### Data provided
-- Opening Marker --

-- ==== Sys2Proof/Machine/Staging.lean ====
section
/-! DEFINITION. Closures, tiles and the ring space of a task (R179 to R182, R190, R191, R216). -/

namespace Sys2Proof.Machine

open Sys2Proof

/-- Word w of a closure. -/
def word (l : List Word) (w : Nat) : Nat := (l.getD w 0).toNat

/-- NTILES of a closure (Table 2 of R180). -/
def tileCount (l : List Word) : Nat := word l 1 % 8

/-- NOSTEAL of a closure (R180). -/
def closureNoSteal (l : List Word) : Bool := flag 8 (word l 1)

/-- NOXSTEAL of a closure (R180). -/
def closureNoXSteal (l : List Word) : Bool := flag 9 (word l 1)

/-- Bytes of an element of a tile (R181). -/
def elemSize (fmt : Nat) : Nat := formatBits fmt / 8

/-- The descriptor of tile i (R179). -/
def tileDesc (l : List Word) (i : Nat) : Nat := word l (2 + i)

/-- The address of tile i (R179). -/
def tileAddr (l : List Word) (i : Nat) : Nat := (word l (6 + 2 * i) + word l (7 + 2 * i) * 2 ^ 32) % 2 ^ 57

/-- Bytes of a tile, densely packed (R181). -/
def tileSize (l : List Word) (i : Nat) : Nat :=
  let d := tileDesc l i
  bitsOf 11 10 d * bitsOf 11 21 d * elemSize (bitsOf 4 6 d)

/-- TB(i), the staged size of a tile (R181). -/
def tileStaged (l : List Word) (i : Nat) : Nat := (tileSize l i + 127) / 128 * 128

/-- TOFF(i) (R190). -/
def tileOff (l : List Word) (i : Nat) : Nat := (List.range i).foldl (fun a j => a + tileStaged l j) 0

/-- TOFF(NTILES), the bytes staged for a closure. -/
def stagedTotal (l : List Word) : Nat := tileOff l (tileCount l)

/-- Whether tile i is loaded before the task runs (R181). -/
def tileIn (l : List Word) (i : Nat) : Bool := tileDesc l i % 2 == 1

/-- Whether tile i is written back (R193). -/
def tileOut (l : List Word) (i : Nat) : Bool := tileDesc l i / 2 % 2 == 1

/-- The tiles of a closure that satisfy a test. -/
def tilesWhere (l : List Word) (f : List Word → Nat → Bool) : List Nat := (List.range (tileCount l)).filter (f l)

/-- Whether a descriptor and its address are valid (R181). -/
def tileValid (l : List Word) (i : Nat) : Bool :=
  let d := tileDesc l i
  let fmt := bitsOf 4 6 d
  let n := elemSize fmt
  (fmt ≤ 4 || (8 ≤ fmt && fmt ≤ 12)) && bitsOf 4 2 d == 0 && d % 4 != 0 &&
    (1 ≤ bitsOf 11 10 d && bitsOf 11 10 d ≤ 1024) && (1 ≤ bitsOf 11 21 d && bitsOf 11 21 d ≤ 1024) &&
    tileAddr l i % n == 0

/-- The first closure word with a cause 0x203 (R181, R205): an invalid tile, or, where every tile is valid, the tile with which the
staged total passes 128 KiB (DESIGN CHOICE, log entry 84). -/
def tileCause (l : List Word) : Option Nat :=
  match (List.range (tileCount l)).find? fun i => !tileValid l i with
  | some i => some (2 + i)
  | none =>
    match (List.range (tileCount l)).find? fun i => decide (131072 < tileOff l (i + 1)) with
    | some i => some (2 + i)
    | none => none

/-- The state of an allotment of ring space for a closure: none where it does not fit now. Output-only space reads 0
(R190, R216). -/
def State.allotSpace (s : State) (c : Nat) (words : List Word) (launch : Nat) : Option (State × Nat) :=
  let k := s.core c
  match k.allotAt (stagedTotal words) with
  | none => none
  | some (off, skipped) =>
    let id := s.serial
    let k := k.allot id off (stagedTotal words) skipped words launch (tilesWhere words tileIn)
    let k := k.viewWrite 2 off (List.replicate (stagedTotal words) 0)
    some (s.fresh.setCore c k, id)

/-- The state after a slot's request for ring space has been tried: it reaches the queue controller if it is new, and is served if no
request before it waits (R216). -/
def State.askSpace (s : State) (c w : Nat) (new : Bool) (words : List Word) (launch : Nat) : State × Option Nat :=
  let k := if new then (s.core c).ask w else s.core c
  let s := s.setCore c k
  if (k.asks.takeWhile fun v => v != w).any fun v => k.asking.contains v then (s, none)
  else
    match s.allotSpace c words launch with
    | some (t, id) => (t.setCore c { t.core c with asks := (t.core c).asks.filter fun v => v != w }, some id)
    | none => (s, none)

/-- Whether every input tile of an allotment stands in the ring (R190). -/
def Core.staged (k : Core) (id : Nat) : Bool := ((k.allotOf id).map fun a => a.tiles.isEmpty).getD true

/-- The failure of an allotment's loader or storer, if any: its cause and the faulting page. -/
def Core.allotFault (k : Core) (id : Nat) : Option (Nat × Nat) := (k.allotOf id).bind (·.fault)

/-- The offset of an allotment in the ring. -/
def Core.allotOff (k : Core) (id : Nat) : Nat := ((k.allotOf id).map (·.off)).getD 0

/-! ### Starting a task on a slot (R182) -/

/-- A lane at the start of a task: the closure words in its queue (R182). -/
def Lane.task (width : Nat) (words : List Word) (l : Nat) : Lane :=
  let w (i : Nat) : Cell32 := Cell32.of (words.getD i 0)
  let a := Lane.start l
  if width = 16 then { a with q := w (16 + l) :: w l :: a.q.drop 2 }
  else if l < 32 then { a with q := w l :: a.q.drop 1 }
  else a

/-- FPC at its reset value: RM is FPCRM of the header (R154). -/
def Header.fpc (h : Header) : DWord := BitVec.ofNat 64 h.fpcrm

/-- The entry of a task of a launch (R65). -/
def Launch.taskEntry (e : Launch) (i : Nat) : VA := BitVec.ofInt 57 (e.kernel + (e.header.tasks.getD i (0, 0)).1)

/-- SPLITSP as placement sets it for a slot's split area (R80). -/
def areaSp (area : Nat) : DWord := BitVec.ofNat 64 (area % 2 ^ 57 / 2 ^ 14 * 2 ^ 14)

/-- A warp at the start of a task with a closure, on a slot with a split area. -/
def Warp.startTask (e : Launch) (launch windex : Nat) (area : Nat) (t : Task) : Warp :=
  let h := e.header
  let w := Warp.start launch none windex h.width h.nv h.ns (e.taskEntry (word t.words 0)) (areaSp area) h.fpc
  { w with lanes := (List.range h.width).map (Lane.task h.width t.words), task := t }

/-- The running task of a closure with its ring space (R194, R204). -/
def Task.ofClosure (kind : TaskKind) (stolen xstolen : Bool) (handle : DWord) (allot : Option Nat) (off : Nat)
    (words : List Word) (due stamped : List Nat) : Task :=
  { kind := kind, index := BitVec.ofNat 12 (word words 0), stolen := stolen, xstolen := xstolen, handle := handle,
    allot := allot, stageOff := off, stageBytes := stagedTotal words, words := words, result := 0, due := due,
    stamped := stamped }

/-! ### Handles (R183) -/

/-- The handle of an entry (Table 4 of R183). -/
def handleOf (core entry gen : Nat) : DWord := BitVec.ofNat 64 (core * 2 ^ 23 + entry * 2 ^ 12 + gen)

/-- The inline handle (R183). -/
def inlineHandle : DWord := BitVec.ofNat 64 (2 ^ 32)

/-- CORE of a handle. -/
def handleCore (h : DWord) : Nat := bitsOf 9 23 h.toNat
/-- SLOT of a handle. -/
def handleEntry (h : DWord) : Nat := bitsOf 11 12 h.toNat
/-- GEN of a handle. -/
def handleGen (h : DWord) : Nat := bitsOf 12 0 h.toNat

/-- A closure's handle. -/
def Closure.handle (q : Closure) : DWord := handleOf q.core q.entry q.gen

end Sys2Proof.Machine
end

-- Closing Marker --

### Goal of the exercise
Working from the data above, extract solely the lines from the one containing "if (k.asks.takeWhile fun" through the one containing "let a := Lane.start l", exactly as they appear, both included.

### Response to this task
  if (k.asks.takeWhile fun v => v != w).any fun v => k.asking.contains v then (s, none)
  else
    match s.allotSpace c words launch with
    | some (t, id) => (t.setCore c { t.core c with asks := (t.core c).asks.filter fun v => v != w }, some id)
    | none => (s, none)

/-- Whether every input tile of an allotment stands in the ring (R190). -/
def Core.staged (k : Core) (id : Nat) : Bool := ((k.allotOf id).map fun a => a.tiles.isEmpty).getD true

/-- The failure of an allotment's loader or storer, if any: its cause and the faulting page. -/
def Core.allotFault (k : Core) (id : Nat) : Option (Nat × Nat) := (k.allotOf id).bind (·.fault)

/-- The offset of an allotment in the ring. -/
def Core.allotOff (k : Core) (id : Nat) : Nat := ((k.allotOf id).map (·.off)).getD 0

/-! ### Starting a task on a slot (R182) -/

/-- A lane at the start of a task: the closure words in its queue (R182). -/
def Lane.task (width : Nat) (words : List Word) (l : Nat) : Lane :=
  let w (i : Nat) : Cell32 := Cell32.of (words.getD i 0)
  let a := Lane.start l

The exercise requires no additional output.